* **Aim of the exercise**: Write out exactly the lines from the first line of the records below through the line that contains "decode 0x006800000000 = .rdNodeSel ∧", and stop there.

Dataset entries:
= = =

/-- writes (R91 test 2). -/
theorem test_decode_writes :
    decode 0x101400020003 = .wrDim 0x00020003 ∧
    decode 0x1018FF00FF00 = .wrPixel 0xFF00FF00 ∧
    decode 0x102800000002 = .wrProgInterval 2 ∧
    decode 0x102C00000040 = .wrEvPending 0x40 ∧
    decode 0x1030000000C0 = .wrEvEnable 0xC0 ∧
    decode 0x1050FFFFFFFF = .wrSlotSel 0xFFFFFFFF ∧
    decode 0x106800000006 = .wrNodeSel 6 := by
  decide

/-- ignored writes (R91 test 3). -/
theorem test_decode_ignored_writes :
    decode 0x100C00000005 = .wrIgnored 0x00C 5 ∧
    decode 0x11000000DEAD = .wrIgnored 0x100 0xDEAD ∧
    decode 0x100900000001 = .wrIgnored 0x009 1 ∧
    decode 0x100000000000 = .wrIgnored 0x000 0 := by
  decide

/-- reads of control and counters (R91 test 4). -/
theorem test_decode_control_reads :
    decode 0x000000000000 = .rdId ∧
    decode 0x000400000000 = .rdParam ∧
    decode 0x000C00000000 = .rdStatus ∧
    decode 0x001000000000 = .rdErr ∧
    decode 0x001400000000 = .rdDim ∧
    decode 0x001C00000000 = .rdPixCount ∧
    decode 0x002000000000 = .rdSymCount ∧
    decode 0x002400000000 = .rdMergeCount ∧
    decode 0x002800000000 = .rdProgInterval ∧
    decode 0x002C00000000 = .rdEvPending ∧
    decode 0x003000000000 = .rdEvEnable := by
  decide

/-- reads of results (R91 test 4). -/
theorem test_decode_result_reads :
    decode 0x003400000000 = .rdOrigLo ∧
    decode 0x003800000000 = .rdOrigHi ∧
    decode 0x003C00000000 = .rdCompLo ∧
    decode 0x004000000000 = .rdCompHi ∧
    decode 0x004400000000 = .rdTbitsLo ∧
    decode 0x004800000000 = .rdTbitsHi ∧
    decode 0x004C00000000 = .rdRoot := by
  decide

/-- reads of the windows (R91 test 4). -/
theorem test_decode_window_reads :
    decode 0x005000000000 = .rdSlotSel ∧
    decode 0x005400000000 = .rdSlotKey ∧
    decode 0x005800000000 = .rdSlotFreq ∧
    decode 0x005C00000000 = .rdSlotClen ∧
    decode 0x006000000000 = .rdSlotCbitsLo ∧
    decode 0x006400000000 = .rdSlotCbitsHi ∧
    decode 0x006800000000 = .rdNodeSel ∧
    decode 0x006C00000000 = .rdNodeKind ∧
    decode 0x007000000000 = .rdNodeFreq ∧
    decode 0x007400000000 = .rdNodeLeft ∧
    decode 0x007800000000 = .rdNodeRight := by
  decide

/-- zero reads (R91 test 5). -/
theorem test_decode_zero_reads :
    decode 0x000800000000 = .rdZero 0x008 ∧
    decode 0x001800000000 = .rdZero 0x018 ∧
    decode 0x010000000000 = .rdZero 0x100 ∧
    decode 0x000D00000000 = .rdZero 0x00D := by
  decide

/-- A number wider than an HTW is rejected by name (R90). -/
theorem test_decode_rejects_wide : decodeNat 0x200000000000 = .error .widerThanHtw := by rfl

theorem test_decode_table_word : decodeTableWord 48 0x1018FF0A0A0A = some (.wrPixel 0xFF0A0A0A) := by
  decide

/-! ### Small machines -/

/-- One value of the state after an operation. -/
def after {α : Type} (r : Result) (f : State → α) : Option α :=
  match r with
  | .next t => some (f t)
  | .fault _ => none
  | .refused _ => none

/-- A machine with POOL_CAP = 2^24, at power-on but for the block. -/
def withBlock (h : Htb) : State := { State.reset with htb := h }

/-- IDLE with the given DIM. -/
def idle (dim : Word) : Htb := { Htb.reset 0 with dim := dim }

/-- HIST with one pixel of A = (255,0,0) counted, of a raster of the given size. -/
def hist (dim : Word) : Htb :=
  { idle dim with phase := .hist, pixCount := 1, symCount := 1, pool := [(0, ⟨0xFF0000, 1⟩)] }

/-- BUILD of the 3×1 raster A, A, B with no merge yet. -/
def build : Htb :=
  { idle 0x00010003 with
    phase := .build, pixCount := 3, symCount := 2, pool := [(0, ⟨0xFF0000, 2⟩), (1, ⟨0x00FF00, 1⟩)]
    node := [(0, ⟨.leaf, 2, 0, 0⟩), (1, ⟨.leaf, 1, 0, 0⟩)], live := [0, 1], evPending := 0x003 }

/-- The same run after its one merge. -/
def merged : Htb :=
  { build with
    node := [(0, ⟨.leaf, 2, 0, 0⟩), (1, ⟨.leaf, 1, 0, 0⟩), (2, ⟨.internal, 3, 1, 0⟩)], live := [2]
    mergeCount := 1 }

/-- The same run in WALK, SIZE and DONE. -/
def walk : Htb := { merged with phase := .walk, rootI := 2, evPending := 0x01B }
def size : Htb :=
  { walk with phase := .size, code := [(0, ⟨1, 1⟩), (1, ⟨1, 0⟩)], evPending := 0x03B }
def done : Htb :=
  { size with phase := .done, tbits := 3, comp := 1, orig := 12, evPending := 0x07B }

/-- The 1×1 raster A in WALK and DONE. -/
def walkOne : Htb :=
  { idle 0x00010001 with
    phase := .walk, pixCount := 1, symCount := 1, pool := [(0, ⟨0xFF0000, 1⟩)]
    node := [(0, ⟨.leaf, 1, 0, 0⟩)], live := [0], rootI := 0, evPending := 0x01B }
def doneOne : Htb := { walkOne with phase := .done, code := [(0, ⟨0, 0⟩)], orig := 4 }

/-- ERROR after START with an empty raster. -/
def failed : Htb := { idle 0 with phase := .error, err := .emptyInput, evPending := 0x080 }

/-- The four equal leaves of vector B4, all live. -/
def fourLeaves : Htb :=
  { idle 0x00010004 with
    phase := .build, pixCount := 4, symCount := 4, live := [0, 1, 2, 3]
    node := [(0, ⟨.leaf, 1, 0, 0⟩), (1, ⟨.leaf, 1, 0, 0⟩), (2, ⟨.leaf, 1, 0, 0⟩), (3, ⟨.leaf, 1, 0, 0⟩)] }

/-- A tree of 65 internal nodes, one below the other, over slot 0, each with a leaf of its own to the
right: no run builds it, but R131 speaks of it. Node 0 and the odd nodes are the leaves. -/
def deepChain : Htb :=
  { idle 0x00010001 with
    phase := .walk, pixCount := 1, symCount := 1, rootI := 130
    node := Table.fill [(0, ⟨.leaf, 1, 0, 0⟩)] (fun i =>
      if i = 0 ∨ i % 2 = 1 then ⟨.leaf, 1, 0, 0⟩
      else ⟨.internal, 1, BitVec.ofNat 25 (i - 2), BitVec.ofNat 25 (i - 1)⟩) 131 }

/-! ### Operations, against 95_test_vectors.md -/

/-- K1. -/
theorem test_start : after (exec .cmdStart (withBlock (idle 0x00010002)))
    (fun t => (t.htb.statusWord, t.htb.evPending)) = some (0x09, 0) := by decide
/-- K2, E2. -/
theorem test_start_empty : after (exec .cmdStart (withBlock (idle 0x00000005)))
    (fun t => (t.htb.statusWord, t.htb.err, t.htb.evPending)) = some (0x06, .emptyInput, 0x080) := by
  decide
/-- K3. -/
theorem test_start_from_done : after (exec .cmdStart (withBlock done))
    (fun t => (t.htb.phase, t.htb.pixCount, t.htb.orig, t.htb.evPending)) =
    some (.hist, 0, 0, 0) := by decide
/-- K6. -/
theorem test_abort : after (exec .cmdAbort (withBlock failed))
    (fun t => (t.htb.phase, t.htb.err, t.htb.evPending)) = some (.idle, .noError, 0) := by decide
/-- K8, E8. -/
theorem test_reserved : after (exec (.rsvdCmd 0x11) (withBlock (hist 0x00010003)))
    (fun t => (t.htb.statusWord, t.htb.evPending)) = some (0x09, 0x100) := by decide
/-- K9. -/
theorem test_ack : after (exec (.wrEvPending 0x40) (withBlock { done with evPending := 0x07F }))
    (fun t => t.htb.evPending) = some 0x03F := by decide
/-- K10. -/
theorem test_ack_high_bits :
    after (exec (.wrEvPending 0xFFFFFE00) (withBlock { done with evPending := 0x07F }))
      (fun t => t.htb.evPending) = some 0x07F := by decide
/-- K11. -/
theorem test_enable : after (exec (.wrEvEnable 0x40) (withBlock done))
    (fun t => (t.htb.irq, t.htb.statusWord)) = some (true, 0x35) := by decide
/-- A3. -/
theorem test_dim_busy : after (exec (.wrDim 0x00030003) (withBlock (hist 0x00010003)))
    (fun t => (t.htb.dim, t.htb.evPending)) = some (0x00010003, 0x100) := by decide
/-- A5. -/
theorem test_dim_done : after (exec (.wrDim 0x00030003) (withBlock done))
    (fun t => (t.htb.dim, t.htb.orig, t.htb.evPending)) = some (0x00030003, 12, 0x07B) := by decide
/-- A4. -/
theorem test_interval_busy : after (exec (.wrProgInterval 1) (withBlock build))
    (fun t => (t.htb.progInterval, t.htb.evPending)) = some (500, 0x103) := by decide
/-- A6. -/
theorem test_slot_sel : after (exec (.wrSlotSel 0xFFFFFFFF) (withBlock done))
    (fun t => after (exec .rdSlotSel t) (fun u => u.reply)) = some (some (some 0x01FFFFFF)) := by
  decide
theorem test_node_sel : after (exec (.wrNodeSel 0x02000001) (withBlock done))
    (fun t => t.htb.nodeSel) = some 1 := by decide
/-- A11. -/
theorem test_ignored : after (exec (.wrIgnored 0x00C 5) (withBlock done))
    (fun t => (t.htb, t.reply)) = some (done, none) := by decide
/-- H4. -/
theorem test_pixel_idle : after (exec (.wrPixel 0xFF0000FF) (withBlock (idle 0)))
    (fun t => (t.htb.evPending, t.htb.pixCount)) = some (0x100, 0) := by decide
/-- H2, in part: first-occurrence order. -/
theorem test_pixel_new : after (exec (.wrPixel 0xFF00FF00) (withBlock (hist 0x00010003)))
    (fun t => (t.htb.poolAt 1, t.htb.symCount, t.htb.pixCount, t.htb.phase)) =
    some (⟨0x00FF00, 1⟩, 2, 2, .hist) := by decide
/-- H1: alpha takes no part. -/
theorem test_pixel_known : after (exec (.wrPixel 0x000000FF) (withBlock (hist 0x00010003)))
    (fun t => (t.htb.poolAt 0, t.htb.symCount)) = some (⟨0xFF0000, 2⟩, 1) := by decide
/-- H6: POOL_CAP = 1. -/
theorem test_pixel_overflow :
    after (exec (.wrPixel 0xFF00FF00) { withBlock (hist 0x00010002) with config := ⟨0⟩ })
      (fun t => (t.htb.phase, t.htb.err, t.htb.pixCount, t.htb.symCount, t.htb.evPending)) =
    some (.error, .poolOverflow, 1, 1, 0x080) := by decide
/-- H7, in part: the last pixel enters BUILD in the same write. -/
theorem test_pixel_last : after (exec (.wrPixel 0xFF0000FF) (withBlock (hist 0x00010002)))
    (fun t => (t.htb.phase, t.htb.evPending, t.htb.nodeAt 0, t.htb.live)) =
    some (.build, 0x003, ⟨.leaf, 2, 0, 0⟩, [0]) := by decide
/-- B2: the left child has the higher index, because its frequency is lower. -/
theorem test_merge : after (step (withBlock build))
    (fun t => (t.htb.nodeAt 2, t.htb.live, t.htb.mergeCount, t.htb.evPending)) =
    some (⟨.internal, 3, 1, 0⟩, [2], 1, 0x003) := by decide
/-- log 18, the model's choice: slot 0 below both children of the root has the path to the left. -/
theorem test_shared_leaf : Tree.path? 0 (.node (.leaf 0) (.leaf 0)) = some [false] := by decide
/-- B4: equal frequencies, the lower index first. -/
theorem test_merge_tie : fourLeaves.enabled = some (.merge 0 1) := by decide
/-- B9: PROG_INTERVAL = 1. -/
theorem test_progress : after (step (withBlock { build with progInterval := 1 }))
    (fun t => t.htb.evPending) = some 0x007 := by decide
theorem test_build_end : after (step (withBlock merged))
    (fun t => (t.htb.phase, t.htb.rootI, t.htb.evPending)) = some (.walk, 2, 0x01B) := by decide
/-- W2. -/
theorem test_walk : after (step (withBlock walk))
    (fun t => (t.htb.codeAt 0, t.htb.codeAt 1, t.htb.phase)) =
    some (⟨1, 1⟩, ⟨1, 0⟩, .size) := by decide
/-- W6, W8: packing. -/
theorem test_pack : pack [true, true, true, true, false] = ⟨5, 0x1E⟩ ∧
    pack (true :: List.replicate 63 false) = ⟨64, 0x8000000000000000⟩ := by decide
/-- Z2. -/
theorem test_size : after (step (withBlock size))
    (fun t => (t.htb.tbits, t.htb.comp, t.htb.orig, t.htb.evPending)) =
    some (3, 1, 12, 0x07B) := by decide
/-- Z8. -/
theorem test_original_bytes : originalBytes 0xFFFFFFFF = 17179344900 := by decide

/-! ### Reads, against 95_test_vectors.md -/

/-- What a read answers. -/
def answer (i : Instr) (h : Htb) : Option Word :=
  match exec i (withBlock h) with
  | .next t => t.reply
  | .fault _ => none
  | .refused _ => none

= = =

* **Output of the exercise**:
/-- writes (R91 test 2). -/
theorem test_decode_writes :
    decode 0x101400020003 = .wrDim 0x00020003 ∧
    decode 0x1018FF00FF00 = .wrPixel 0xFF00FF00 ∧
    decode 0x102800000002 = .wrProgInterval 2 ∧
    decode 0x102C00000040 = .wrEvPending 0x40 ∧
    decode 0x1030000000C0 = .wrEvEnable 0xC0 ∧
    decode 0x1050FFFFFFFF = .wrSlotSel 0xFFFFFFFF ∧
    decode 0x106800000006 = .wrNodeSel 6 := by
  decide

/-- ignored writes (R91 test 3). -/
theorem test_decode_ignored_writes :
    decode 0x100C00000005 = .wrIgnored 0x00C 5 ∧
    decode 0x11000000DEAD = .wrIgnored 0x100 0xDEAD ∧
    decode 0x100900000001 = .wrIgnored 0x009 1 ∧
    decode 0x100000000000 = .wrIgnored 0x000 0 := by
  decide

/-- reads of control and counters (R91 test 4). -/
theorem test_decode_control_reads :
    decode 0x000000000000 = .rdId ∧
    decode 0x000400000000 = .rdParam ∧
    decode 0x000C00000000 = .rdStatus ∧
    decode 0x001000000000 = .rdErr ∧
    decode 0x001400000000 = .rdDim ∧
    decode 0x001C00000000 = .rdPixCount ∧
    decode 0x002000000000 = .rdSymCount ∧
    decode 0x002400000000 = .rdMergeCount ∧
    decode 0x002800000000 = .rdProgInterval ∧
    decode 0x002C00000000 = .rdEvPending ∧
    decode 0x003000000000 = .rdEvEnable := by
  decide

/-- reads of results (R91 test 4). -/
theorem test_decode_result_reads :
    decode 0x003400000000 = .rdOrigLo ∧
    decode 0x003800000000 = .rdOrigHi ∧
    decode 0x003C00000000 = .rdCompLo ∧
    decode 0x004000000000 = .rdCompHi ∧
    decode 0x004400000000 = .rdTbitsLo ∧
    decode 0x004800000000 = .rdTbitsHi ∧
    decode 0x004C00000000 = .rdRoot := by
  decide

/-- reads of the windows (R91 test 4). -/
theorem test_decode_window_reads :
    decode 0x005000000000 = .rdSlotSel ∧
    decode 0x005400000000 = .rdSlotKey ∧
    decode 0x005800000000 = .rdSlotFreq ∧
    decode 0x005C00000000 = .rdSlotClen ∧
    decode 0x006000000000 = .rdSlotCbitsLo ∧
    decode 0x006400000000 = .rdSlotCbitsHi ∧
    decode 0x006800000000 = .rdNodeSel ∧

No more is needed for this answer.